[Records excerpted from a collection]
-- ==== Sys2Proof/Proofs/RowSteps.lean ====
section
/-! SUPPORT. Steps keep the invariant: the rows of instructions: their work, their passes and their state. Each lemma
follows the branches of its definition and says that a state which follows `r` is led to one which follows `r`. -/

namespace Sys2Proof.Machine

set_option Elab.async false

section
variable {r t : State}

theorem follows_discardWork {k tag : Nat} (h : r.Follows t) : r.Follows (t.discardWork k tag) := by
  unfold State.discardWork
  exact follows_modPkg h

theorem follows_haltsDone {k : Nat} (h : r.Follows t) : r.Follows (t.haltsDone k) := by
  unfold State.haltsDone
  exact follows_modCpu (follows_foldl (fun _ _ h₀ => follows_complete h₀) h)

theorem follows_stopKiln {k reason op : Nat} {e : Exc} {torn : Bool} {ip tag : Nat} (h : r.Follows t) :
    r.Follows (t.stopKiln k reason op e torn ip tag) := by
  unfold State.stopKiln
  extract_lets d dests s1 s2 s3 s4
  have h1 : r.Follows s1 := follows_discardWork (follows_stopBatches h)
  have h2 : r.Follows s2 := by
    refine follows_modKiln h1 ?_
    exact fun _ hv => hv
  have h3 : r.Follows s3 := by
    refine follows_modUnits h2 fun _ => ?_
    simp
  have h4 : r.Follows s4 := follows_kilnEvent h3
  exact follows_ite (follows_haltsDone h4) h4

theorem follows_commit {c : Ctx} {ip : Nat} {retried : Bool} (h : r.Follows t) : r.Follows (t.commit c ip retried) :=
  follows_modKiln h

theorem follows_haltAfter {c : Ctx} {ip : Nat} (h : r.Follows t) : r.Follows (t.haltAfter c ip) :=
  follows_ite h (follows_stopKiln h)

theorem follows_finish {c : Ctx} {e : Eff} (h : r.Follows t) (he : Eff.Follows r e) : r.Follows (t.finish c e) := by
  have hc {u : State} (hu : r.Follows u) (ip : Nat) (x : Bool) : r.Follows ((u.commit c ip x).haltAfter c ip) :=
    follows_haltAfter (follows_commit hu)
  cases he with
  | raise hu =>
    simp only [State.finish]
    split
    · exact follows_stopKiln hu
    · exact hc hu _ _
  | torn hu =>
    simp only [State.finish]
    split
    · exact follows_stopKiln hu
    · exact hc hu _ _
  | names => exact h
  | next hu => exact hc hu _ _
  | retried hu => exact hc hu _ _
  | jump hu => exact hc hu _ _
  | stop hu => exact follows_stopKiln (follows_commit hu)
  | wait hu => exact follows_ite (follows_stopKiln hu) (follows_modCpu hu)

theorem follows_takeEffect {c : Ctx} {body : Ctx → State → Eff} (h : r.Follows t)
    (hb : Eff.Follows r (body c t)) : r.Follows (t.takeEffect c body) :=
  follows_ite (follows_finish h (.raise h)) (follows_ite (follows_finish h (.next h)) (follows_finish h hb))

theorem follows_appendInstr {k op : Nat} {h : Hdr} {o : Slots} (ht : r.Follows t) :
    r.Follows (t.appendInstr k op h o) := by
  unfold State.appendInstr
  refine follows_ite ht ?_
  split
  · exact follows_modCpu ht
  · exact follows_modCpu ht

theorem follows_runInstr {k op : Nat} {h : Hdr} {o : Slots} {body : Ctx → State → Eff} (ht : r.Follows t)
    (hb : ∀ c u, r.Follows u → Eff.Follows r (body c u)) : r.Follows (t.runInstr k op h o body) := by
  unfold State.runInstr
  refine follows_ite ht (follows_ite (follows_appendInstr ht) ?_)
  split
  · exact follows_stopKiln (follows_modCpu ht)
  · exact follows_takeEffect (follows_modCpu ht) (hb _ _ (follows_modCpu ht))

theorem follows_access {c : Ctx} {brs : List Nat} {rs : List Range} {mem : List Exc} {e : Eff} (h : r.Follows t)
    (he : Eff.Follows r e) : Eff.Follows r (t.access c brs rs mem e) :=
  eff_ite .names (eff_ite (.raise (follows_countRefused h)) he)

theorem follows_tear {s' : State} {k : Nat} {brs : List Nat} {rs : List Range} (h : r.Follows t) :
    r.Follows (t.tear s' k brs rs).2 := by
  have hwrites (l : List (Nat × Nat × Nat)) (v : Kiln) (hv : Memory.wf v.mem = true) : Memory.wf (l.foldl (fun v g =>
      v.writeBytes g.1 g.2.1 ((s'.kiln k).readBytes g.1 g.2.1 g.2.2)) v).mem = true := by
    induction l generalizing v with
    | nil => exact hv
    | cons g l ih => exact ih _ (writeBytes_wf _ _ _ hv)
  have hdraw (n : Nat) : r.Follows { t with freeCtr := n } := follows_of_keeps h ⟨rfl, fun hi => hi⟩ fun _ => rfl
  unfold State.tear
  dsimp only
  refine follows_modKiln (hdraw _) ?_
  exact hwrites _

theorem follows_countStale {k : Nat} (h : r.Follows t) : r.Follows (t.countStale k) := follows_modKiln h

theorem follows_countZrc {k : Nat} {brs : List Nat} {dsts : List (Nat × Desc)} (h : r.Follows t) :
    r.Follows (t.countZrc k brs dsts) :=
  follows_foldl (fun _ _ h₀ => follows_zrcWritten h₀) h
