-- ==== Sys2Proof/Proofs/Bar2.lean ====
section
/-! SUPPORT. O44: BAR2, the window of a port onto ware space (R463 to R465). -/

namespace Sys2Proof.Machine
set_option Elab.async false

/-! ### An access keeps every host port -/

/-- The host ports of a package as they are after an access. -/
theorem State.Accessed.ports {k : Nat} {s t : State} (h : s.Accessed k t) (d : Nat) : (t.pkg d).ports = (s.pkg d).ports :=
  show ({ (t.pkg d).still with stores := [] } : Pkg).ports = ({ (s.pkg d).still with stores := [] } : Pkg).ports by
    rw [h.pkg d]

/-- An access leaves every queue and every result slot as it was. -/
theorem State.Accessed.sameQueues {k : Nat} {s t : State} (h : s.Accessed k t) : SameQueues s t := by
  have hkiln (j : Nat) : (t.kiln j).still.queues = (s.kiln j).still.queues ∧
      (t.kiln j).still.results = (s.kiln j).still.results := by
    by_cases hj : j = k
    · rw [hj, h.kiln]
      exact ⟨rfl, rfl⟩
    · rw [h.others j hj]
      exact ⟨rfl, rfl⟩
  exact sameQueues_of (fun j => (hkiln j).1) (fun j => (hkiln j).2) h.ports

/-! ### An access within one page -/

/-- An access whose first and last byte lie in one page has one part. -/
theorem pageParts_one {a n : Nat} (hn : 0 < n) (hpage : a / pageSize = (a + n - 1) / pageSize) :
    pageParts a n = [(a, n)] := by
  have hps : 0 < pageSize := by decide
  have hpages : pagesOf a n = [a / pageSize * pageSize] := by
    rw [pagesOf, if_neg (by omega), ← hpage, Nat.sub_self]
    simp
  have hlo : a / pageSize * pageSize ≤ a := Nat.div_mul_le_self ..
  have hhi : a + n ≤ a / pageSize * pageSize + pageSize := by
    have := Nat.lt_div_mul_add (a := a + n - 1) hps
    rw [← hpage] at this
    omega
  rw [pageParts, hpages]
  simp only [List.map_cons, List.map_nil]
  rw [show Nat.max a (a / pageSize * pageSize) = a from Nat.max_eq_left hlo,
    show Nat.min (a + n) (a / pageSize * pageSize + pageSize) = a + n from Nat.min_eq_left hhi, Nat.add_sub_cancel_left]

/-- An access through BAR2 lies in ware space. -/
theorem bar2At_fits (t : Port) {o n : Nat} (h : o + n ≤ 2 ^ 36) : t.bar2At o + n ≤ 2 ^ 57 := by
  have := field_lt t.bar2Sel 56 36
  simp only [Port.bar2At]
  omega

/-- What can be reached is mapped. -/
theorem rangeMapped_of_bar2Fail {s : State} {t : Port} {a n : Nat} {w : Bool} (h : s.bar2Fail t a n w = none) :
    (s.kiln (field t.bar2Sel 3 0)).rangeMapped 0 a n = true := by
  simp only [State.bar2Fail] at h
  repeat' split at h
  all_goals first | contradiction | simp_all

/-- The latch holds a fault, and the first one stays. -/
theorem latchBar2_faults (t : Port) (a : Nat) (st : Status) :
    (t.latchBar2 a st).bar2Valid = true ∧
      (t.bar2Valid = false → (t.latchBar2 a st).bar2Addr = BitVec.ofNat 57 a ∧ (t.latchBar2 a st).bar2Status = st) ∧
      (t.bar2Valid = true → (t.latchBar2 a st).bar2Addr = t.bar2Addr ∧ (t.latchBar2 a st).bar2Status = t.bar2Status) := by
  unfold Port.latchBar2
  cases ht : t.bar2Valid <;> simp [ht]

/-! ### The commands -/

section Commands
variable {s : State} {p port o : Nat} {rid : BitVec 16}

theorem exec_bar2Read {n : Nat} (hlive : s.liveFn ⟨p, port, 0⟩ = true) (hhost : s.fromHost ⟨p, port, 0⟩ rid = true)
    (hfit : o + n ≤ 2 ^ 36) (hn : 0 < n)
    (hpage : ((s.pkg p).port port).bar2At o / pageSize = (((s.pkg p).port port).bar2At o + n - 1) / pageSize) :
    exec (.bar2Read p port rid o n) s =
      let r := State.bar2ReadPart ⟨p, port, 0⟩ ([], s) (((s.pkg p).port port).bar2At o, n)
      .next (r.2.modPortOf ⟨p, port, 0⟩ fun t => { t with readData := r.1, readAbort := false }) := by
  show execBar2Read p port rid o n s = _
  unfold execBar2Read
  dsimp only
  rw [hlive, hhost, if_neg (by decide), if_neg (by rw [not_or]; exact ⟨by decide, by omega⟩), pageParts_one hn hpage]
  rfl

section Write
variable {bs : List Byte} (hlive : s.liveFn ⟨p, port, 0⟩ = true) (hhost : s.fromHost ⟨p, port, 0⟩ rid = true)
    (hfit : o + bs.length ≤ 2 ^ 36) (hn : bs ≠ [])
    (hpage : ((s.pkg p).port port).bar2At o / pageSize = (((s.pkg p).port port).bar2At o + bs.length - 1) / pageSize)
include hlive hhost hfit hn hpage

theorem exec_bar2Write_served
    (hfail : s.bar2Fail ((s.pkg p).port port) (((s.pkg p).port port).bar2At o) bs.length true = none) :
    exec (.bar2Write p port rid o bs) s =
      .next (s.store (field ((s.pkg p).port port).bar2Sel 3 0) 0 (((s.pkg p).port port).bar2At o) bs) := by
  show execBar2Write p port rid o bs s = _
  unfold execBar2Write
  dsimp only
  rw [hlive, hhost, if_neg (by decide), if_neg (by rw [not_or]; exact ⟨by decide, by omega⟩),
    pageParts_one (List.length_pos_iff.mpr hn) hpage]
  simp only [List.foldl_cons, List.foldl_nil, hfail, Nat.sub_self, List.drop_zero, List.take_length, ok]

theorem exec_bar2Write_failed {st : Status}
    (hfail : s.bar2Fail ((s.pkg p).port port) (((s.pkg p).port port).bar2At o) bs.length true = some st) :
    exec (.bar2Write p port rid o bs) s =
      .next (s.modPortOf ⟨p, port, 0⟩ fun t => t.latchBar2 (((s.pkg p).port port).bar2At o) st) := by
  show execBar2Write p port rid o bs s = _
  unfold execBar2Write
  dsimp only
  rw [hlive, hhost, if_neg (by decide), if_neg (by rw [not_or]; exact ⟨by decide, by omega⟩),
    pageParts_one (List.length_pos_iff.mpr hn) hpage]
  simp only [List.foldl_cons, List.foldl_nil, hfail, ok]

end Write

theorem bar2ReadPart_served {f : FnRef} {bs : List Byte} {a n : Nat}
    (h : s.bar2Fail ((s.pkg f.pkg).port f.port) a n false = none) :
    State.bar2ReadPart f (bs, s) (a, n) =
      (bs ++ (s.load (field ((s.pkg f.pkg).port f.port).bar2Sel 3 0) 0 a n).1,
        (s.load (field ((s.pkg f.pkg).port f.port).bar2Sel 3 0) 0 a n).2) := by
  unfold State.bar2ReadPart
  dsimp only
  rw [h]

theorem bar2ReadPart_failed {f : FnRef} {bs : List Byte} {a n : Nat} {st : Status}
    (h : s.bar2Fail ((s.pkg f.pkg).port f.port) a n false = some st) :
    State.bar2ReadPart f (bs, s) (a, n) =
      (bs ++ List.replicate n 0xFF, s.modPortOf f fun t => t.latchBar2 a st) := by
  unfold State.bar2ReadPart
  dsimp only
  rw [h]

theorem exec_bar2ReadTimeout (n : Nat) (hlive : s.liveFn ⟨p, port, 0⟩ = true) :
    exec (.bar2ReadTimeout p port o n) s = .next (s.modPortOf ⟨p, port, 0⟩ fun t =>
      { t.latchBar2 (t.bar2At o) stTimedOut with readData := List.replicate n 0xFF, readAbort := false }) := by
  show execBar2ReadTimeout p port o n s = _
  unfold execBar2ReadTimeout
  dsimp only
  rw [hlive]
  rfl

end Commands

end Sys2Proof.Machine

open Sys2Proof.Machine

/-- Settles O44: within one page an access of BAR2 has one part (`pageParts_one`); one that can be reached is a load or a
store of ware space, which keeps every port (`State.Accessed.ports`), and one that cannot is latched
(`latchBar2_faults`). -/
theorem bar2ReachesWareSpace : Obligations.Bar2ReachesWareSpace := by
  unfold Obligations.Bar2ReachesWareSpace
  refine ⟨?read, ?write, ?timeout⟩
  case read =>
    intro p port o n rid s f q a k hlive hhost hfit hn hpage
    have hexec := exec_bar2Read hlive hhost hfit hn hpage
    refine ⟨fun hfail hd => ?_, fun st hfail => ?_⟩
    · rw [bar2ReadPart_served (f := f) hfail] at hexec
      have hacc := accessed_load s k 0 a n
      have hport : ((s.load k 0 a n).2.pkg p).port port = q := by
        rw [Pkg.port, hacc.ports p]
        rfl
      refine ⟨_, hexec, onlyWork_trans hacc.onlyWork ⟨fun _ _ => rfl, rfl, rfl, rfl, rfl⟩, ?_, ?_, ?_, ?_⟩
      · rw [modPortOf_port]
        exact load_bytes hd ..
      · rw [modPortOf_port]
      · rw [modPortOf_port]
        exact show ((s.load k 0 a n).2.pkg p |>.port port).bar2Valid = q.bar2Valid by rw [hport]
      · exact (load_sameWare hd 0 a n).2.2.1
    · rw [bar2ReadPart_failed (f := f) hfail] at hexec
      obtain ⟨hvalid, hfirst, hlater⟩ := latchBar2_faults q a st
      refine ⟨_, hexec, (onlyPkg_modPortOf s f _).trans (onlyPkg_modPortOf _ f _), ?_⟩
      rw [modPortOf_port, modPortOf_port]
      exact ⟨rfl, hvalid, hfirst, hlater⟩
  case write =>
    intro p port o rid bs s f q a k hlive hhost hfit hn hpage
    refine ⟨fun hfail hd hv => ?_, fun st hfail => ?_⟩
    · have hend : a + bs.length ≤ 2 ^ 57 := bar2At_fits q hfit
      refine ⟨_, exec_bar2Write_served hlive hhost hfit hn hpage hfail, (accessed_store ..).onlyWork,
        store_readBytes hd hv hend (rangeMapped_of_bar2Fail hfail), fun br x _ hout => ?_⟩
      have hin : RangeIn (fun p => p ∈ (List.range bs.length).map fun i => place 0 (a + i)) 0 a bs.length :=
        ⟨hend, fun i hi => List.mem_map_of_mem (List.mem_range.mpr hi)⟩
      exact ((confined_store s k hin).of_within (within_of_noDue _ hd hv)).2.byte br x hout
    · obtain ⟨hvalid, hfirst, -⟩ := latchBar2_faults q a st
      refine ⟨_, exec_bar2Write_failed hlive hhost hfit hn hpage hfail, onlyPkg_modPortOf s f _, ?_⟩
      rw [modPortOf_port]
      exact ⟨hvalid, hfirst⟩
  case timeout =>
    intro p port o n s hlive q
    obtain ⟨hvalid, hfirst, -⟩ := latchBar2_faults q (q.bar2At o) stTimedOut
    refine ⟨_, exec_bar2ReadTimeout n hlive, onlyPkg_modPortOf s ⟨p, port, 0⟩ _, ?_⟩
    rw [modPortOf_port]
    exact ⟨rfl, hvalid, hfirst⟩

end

Task goal:
Can you write out the lines above, from the first one through the one containing "extract_lets d dests s1 s2 s3 s4", exactly as they appear and nothing more?

Answer:
-- ==== Sys2Proof/Proofs/RowSteps.lean ====
section
/-! SUPPORT. Steps keep the invariant: the rows of instructions: their work, their passes and their state. Each lemma
follows the branches of its definition and says that a state which follows `r` is led to one which follows `r`. -/

namespace Sys2Proof.Machine

set_option Elab.async false

section
variable {r t : State}

theorem follows_discardWork {k tag : Nat} (h : r.Follows t) : r.Follows (t.discardWork k tag) := by
  unfold State.discardWork
  exact follows_modPkg h

theorem follows_haltsDone {k : Nat} (h : r.Follows t) : r.Follows (t.haltsDone k) := by
  unfold State.haltsDone
  exact follows_modCpu (follows_foldl (fun _ _ h₀ => follows_complete h₀) h)

theorem follows_stopKiln {k reason op : Nat} {e : Exc} {torn : Bool} {ip tag : Nat} (h : r.Follows t) :
    r.Follows (t.stopKiln k reason op e torn ip tag) := by
  unfold State.stopKiln
  extract_lets d dests s1 s2 s3 s4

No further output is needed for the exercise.